What to work on => In the data below, one line contains "one kind with" and a later one contains "t.addr = s.addr". Print both, with every line between them, exactly and alone.
__________________________________________________
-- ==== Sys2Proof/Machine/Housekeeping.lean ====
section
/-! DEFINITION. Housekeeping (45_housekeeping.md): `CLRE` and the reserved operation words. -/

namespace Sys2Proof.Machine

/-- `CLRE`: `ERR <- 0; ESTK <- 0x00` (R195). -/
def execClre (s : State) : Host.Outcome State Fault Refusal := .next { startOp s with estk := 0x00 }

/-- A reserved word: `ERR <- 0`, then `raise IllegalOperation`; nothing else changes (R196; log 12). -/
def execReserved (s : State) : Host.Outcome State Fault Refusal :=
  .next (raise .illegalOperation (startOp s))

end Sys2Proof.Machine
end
__________________________________________________
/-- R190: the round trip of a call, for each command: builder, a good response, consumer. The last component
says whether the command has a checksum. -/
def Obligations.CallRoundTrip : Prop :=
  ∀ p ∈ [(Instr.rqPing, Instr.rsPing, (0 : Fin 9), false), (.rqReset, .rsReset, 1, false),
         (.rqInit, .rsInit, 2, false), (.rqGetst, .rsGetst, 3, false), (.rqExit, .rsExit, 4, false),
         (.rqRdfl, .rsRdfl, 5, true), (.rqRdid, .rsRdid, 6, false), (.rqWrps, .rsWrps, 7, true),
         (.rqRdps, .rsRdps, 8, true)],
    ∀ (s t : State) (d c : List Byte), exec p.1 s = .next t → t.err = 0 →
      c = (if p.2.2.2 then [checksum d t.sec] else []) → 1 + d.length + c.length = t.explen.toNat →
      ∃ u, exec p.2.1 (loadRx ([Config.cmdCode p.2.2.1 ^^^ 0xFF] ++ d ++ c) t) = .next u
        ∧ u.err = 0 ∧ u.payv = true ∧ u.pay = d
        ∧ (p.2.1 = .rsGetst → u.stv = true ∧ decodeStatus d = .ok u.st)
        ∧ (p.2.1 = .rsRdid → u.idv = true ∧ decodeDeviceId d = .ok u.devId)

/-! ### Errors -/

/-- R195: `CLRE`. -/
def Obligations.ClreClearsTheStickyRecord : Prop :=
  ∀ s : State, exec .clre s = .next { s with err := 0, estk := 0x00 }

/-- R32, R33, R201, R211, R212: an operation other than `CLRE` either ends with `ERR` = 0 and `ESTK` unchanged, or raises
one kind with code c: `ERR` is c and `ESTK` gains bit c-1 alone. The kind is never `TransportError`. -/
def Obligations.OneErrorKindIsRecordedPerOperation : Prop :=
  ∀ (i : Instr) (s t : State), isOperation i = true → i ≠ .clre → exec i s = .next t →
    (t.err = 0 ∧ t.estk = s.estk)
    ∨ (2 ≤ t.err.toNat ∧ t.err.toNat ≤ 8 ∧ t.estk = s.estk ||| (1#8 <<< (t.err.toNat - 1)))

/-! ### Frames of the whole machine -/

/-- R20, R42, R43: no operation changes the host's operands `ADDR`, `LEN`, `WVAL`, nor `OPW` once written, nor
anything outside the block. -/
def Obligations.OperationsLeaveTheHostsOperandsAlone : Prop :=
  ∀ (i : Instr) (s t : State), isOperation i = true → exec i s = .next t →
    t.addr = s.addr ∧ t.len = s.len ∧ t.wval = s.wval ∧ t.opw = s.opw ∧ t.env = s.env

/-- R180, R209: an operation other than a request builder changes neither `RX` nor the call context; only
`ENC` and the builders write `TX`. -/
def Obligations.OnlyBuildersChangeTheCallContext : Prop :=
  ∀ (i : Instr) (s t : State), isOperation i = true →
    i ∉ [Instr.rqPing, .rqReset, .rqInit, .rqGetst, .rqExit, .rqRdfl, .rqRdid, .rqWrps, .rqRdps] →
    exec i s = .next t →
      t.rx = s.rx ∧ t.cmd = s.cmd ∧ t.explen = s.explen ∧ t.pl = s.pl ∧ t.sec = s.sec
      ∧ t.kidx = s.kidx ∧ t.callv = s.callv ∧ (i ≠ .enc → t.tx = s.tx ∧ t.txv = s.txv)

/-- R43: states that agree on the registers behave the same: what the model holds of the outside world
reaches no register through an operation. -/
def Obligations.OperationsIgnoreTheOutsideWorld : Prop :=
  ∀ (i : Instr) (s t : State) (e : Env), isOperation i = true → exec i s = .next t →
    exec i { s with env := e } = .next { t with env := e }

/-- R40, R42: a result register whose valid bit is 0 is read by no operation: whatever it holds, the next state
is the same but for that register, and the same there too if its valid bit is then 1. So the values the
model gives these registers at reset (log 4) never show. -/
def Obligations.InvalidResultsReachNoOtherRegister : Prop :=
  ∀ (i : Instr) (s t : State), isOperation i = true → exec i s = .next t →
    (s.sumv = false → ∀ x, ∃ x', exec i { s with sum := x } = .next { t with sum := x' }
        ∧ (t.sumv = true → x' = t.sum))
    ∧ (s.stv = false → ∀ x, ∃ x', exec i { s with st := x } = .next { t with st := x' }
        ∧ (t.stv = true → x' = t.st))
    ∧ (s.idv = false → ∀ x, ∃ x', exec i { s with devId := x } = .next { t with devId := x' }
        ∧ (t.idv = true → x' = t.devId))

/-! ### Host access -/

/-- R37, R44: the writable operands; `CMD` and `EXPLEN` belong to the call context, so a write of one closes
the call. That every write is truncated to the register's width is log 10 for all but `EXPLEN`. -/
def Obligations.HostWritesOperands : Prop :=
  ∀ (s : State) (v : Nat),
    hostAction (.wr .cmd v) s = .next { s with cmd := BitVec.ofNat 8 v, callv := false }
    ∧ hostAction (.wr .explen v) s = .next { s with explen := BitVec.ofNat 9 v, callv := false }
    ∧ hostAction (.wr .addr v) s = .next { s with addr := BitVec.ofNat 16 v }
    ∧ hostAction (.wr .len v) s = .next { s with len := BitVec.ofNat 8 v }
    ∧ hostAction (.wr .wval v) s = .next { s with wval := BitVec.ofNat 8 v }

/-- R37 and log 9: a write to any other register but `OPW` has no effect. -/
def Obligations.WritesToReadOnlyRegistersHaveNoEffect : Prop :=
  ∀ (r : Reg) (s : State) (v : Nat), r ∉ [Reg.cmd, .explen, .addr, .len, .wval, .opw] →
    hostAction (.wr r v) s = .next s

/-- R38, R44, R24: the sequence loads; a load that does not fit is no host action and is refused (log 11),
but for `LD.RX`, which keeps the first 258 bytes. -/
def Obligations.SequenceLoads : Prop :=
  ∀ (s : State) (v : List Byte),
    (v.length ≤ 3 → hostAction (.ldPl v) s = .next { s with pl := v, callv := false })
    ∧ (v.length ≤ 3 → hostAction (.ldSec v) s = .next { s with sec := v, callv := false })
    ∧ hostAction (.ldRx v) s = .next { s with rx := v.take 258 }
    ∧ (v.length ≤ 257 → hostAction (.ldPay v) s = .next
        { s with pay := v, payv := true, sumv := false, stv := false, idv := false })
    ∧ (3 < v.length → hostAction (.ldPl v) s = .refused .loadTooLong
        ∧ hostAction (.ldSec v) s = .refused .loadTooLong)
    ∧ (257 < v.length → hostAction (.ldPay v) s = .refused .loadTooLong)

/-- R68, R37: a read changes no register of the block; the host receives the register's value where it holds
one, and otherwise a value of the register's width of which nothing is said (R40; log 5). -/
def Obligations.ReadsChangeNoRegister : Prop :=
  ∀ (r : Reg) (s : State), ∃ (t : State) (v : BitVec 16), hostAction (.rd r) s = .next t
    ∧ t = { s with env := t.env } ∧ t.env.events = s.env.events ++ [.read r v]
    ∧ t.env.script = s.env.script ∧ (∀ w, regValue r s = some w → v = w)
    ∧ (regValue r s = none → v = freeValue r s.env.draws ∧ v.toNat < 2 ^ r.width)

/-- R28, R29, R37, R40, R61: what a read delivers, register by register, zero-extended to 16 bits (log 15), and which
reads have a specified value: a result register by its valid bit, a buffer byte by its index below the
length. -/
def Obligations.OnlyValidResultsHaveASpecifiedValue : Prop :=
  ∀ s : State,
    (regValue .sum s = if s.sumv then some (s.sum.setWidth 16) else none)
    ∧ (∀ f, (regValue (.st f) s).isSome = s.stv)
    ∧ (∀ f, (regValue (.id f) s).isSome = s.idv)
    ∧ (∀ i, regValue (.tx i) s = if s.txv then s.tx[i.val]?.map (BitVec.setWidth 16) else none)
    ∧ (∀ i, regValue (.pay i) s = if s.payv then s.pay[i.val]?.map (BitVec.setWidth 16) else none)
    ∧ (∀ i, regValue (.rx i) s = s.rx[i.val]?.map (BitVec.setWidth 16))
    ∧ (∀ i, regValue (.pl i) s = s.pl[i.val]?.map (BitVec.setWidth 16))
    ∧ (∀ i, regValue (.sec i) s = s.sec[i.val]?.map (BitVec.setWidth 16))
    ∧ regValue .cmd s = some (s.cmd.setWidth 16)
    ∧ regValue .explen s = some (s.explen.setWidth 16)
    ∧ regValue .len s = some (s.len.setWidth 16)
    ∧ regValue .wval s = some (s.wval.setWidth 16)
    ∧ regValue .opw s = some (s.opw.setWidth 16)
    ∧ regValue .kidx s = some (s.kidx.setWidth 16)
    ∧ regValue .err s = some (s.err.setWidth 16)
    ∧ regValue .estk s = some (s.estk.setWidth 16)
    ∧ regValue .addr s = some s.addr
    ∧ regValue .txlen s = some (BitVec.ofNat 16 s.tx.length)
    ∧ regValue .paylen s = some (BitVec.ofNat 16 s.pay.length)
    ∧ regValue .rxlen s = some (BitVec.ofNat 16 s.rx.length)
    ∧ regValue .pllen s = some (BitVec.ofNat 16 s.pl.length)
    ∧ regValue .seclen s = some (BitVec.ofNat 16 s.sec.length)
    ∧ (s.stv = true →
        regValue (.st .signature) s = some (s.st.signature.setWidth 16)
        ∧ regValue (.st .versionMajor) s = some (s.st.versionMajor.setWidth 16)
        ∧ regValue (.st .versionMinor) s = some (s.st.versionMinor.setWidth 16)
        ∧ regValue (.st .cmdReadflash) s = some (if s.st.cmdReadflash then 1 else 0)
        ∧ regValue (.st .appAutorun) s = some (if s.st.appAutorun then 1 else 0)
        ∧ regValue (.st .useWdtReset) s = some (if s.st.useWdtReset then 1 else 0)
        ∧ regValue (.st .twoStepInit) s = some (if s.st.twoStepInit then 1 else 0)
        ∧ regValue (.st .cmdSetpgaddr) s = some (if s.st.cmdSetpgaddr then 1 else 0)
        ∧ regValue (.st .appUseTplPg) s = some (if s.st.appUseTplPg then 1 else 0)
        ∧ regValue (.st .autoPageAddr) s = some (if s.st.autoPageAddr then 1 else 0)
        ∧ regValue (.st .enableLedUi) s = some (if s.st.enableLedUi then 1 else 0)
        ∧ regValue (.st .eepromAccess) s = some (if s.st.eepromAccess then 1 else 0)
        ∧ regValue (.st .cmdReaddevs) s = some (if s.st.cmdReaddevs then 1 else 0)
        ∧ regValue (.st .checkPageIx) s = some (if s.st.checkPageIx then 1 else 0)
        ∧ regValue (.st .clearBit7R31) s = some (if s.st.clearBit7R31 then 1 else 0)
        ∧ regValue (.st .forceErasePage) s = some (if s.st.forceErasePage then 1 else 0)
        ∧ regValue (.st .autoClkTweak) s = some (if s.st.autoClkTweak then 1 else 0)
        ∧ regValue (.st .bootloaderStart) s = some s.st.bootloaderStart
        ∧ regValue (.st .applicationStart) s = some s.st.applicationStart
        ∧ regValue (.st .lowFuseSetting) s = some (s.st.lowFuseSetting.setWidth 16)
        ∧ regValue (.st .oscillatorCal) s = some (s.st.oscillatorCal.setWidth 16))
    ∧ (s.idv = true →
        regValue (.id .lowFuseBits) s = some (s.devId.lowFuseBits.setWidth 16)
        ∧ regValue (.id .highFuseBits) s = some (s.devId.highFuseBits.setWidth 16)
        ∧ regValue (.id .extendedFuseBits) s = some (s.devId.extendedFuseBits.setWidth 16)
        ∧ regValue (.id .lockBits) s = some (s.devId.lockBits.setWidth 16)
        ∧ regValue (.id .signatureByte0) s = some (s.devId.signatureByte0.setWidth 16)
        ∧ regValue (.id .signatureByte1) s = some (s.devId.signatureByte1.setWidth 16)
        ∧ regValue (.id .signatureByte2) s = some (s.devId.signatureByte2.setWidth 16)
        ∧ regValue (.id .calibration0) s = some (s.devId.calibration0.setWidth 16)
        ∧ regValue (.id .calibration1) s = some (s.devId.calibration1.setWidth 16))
__________________________________________________
Exercise answer =>
one kind with code c: `ERR` is c and `ESTK` gains bit c-1 alone. The kind is never `TransportError`. -/
def Obligations.OneErrorKindIsRecordedPerOperation : Prop :=
  ∀ (i : Instr) (s t : State), isOperation i = true → i ≠ .clre → exec i s = .next t →
    (t.err = 0 ∧ t.estk = s.estk)
    ∨ (2 ≤ t.err.toNat ∧ t.err.toNat ≤ 8 ∧ t.estk = s.estk ||| (1#8 <<< (t.err.toNat - 1)))

/-! ### Frames of the whole machine -/

/-- R20, R42, R43: no operation changes the host's operands `ADDR`, `LEN`, `WVAL`, nor `OPW` once written, nor
anything outside the block. -/
def Obligations.OperationsLeaveTheHostsOperandsAlone : Prop :=
  ∀ (i : Instr) (s t : State), isOperation i = true → exec i s = .next t →
    t.addr = s.addr ∧ t.len = s.len ∧ t.wval = s.wval ∧ t.opw = s.opw ∧ t.env = s.env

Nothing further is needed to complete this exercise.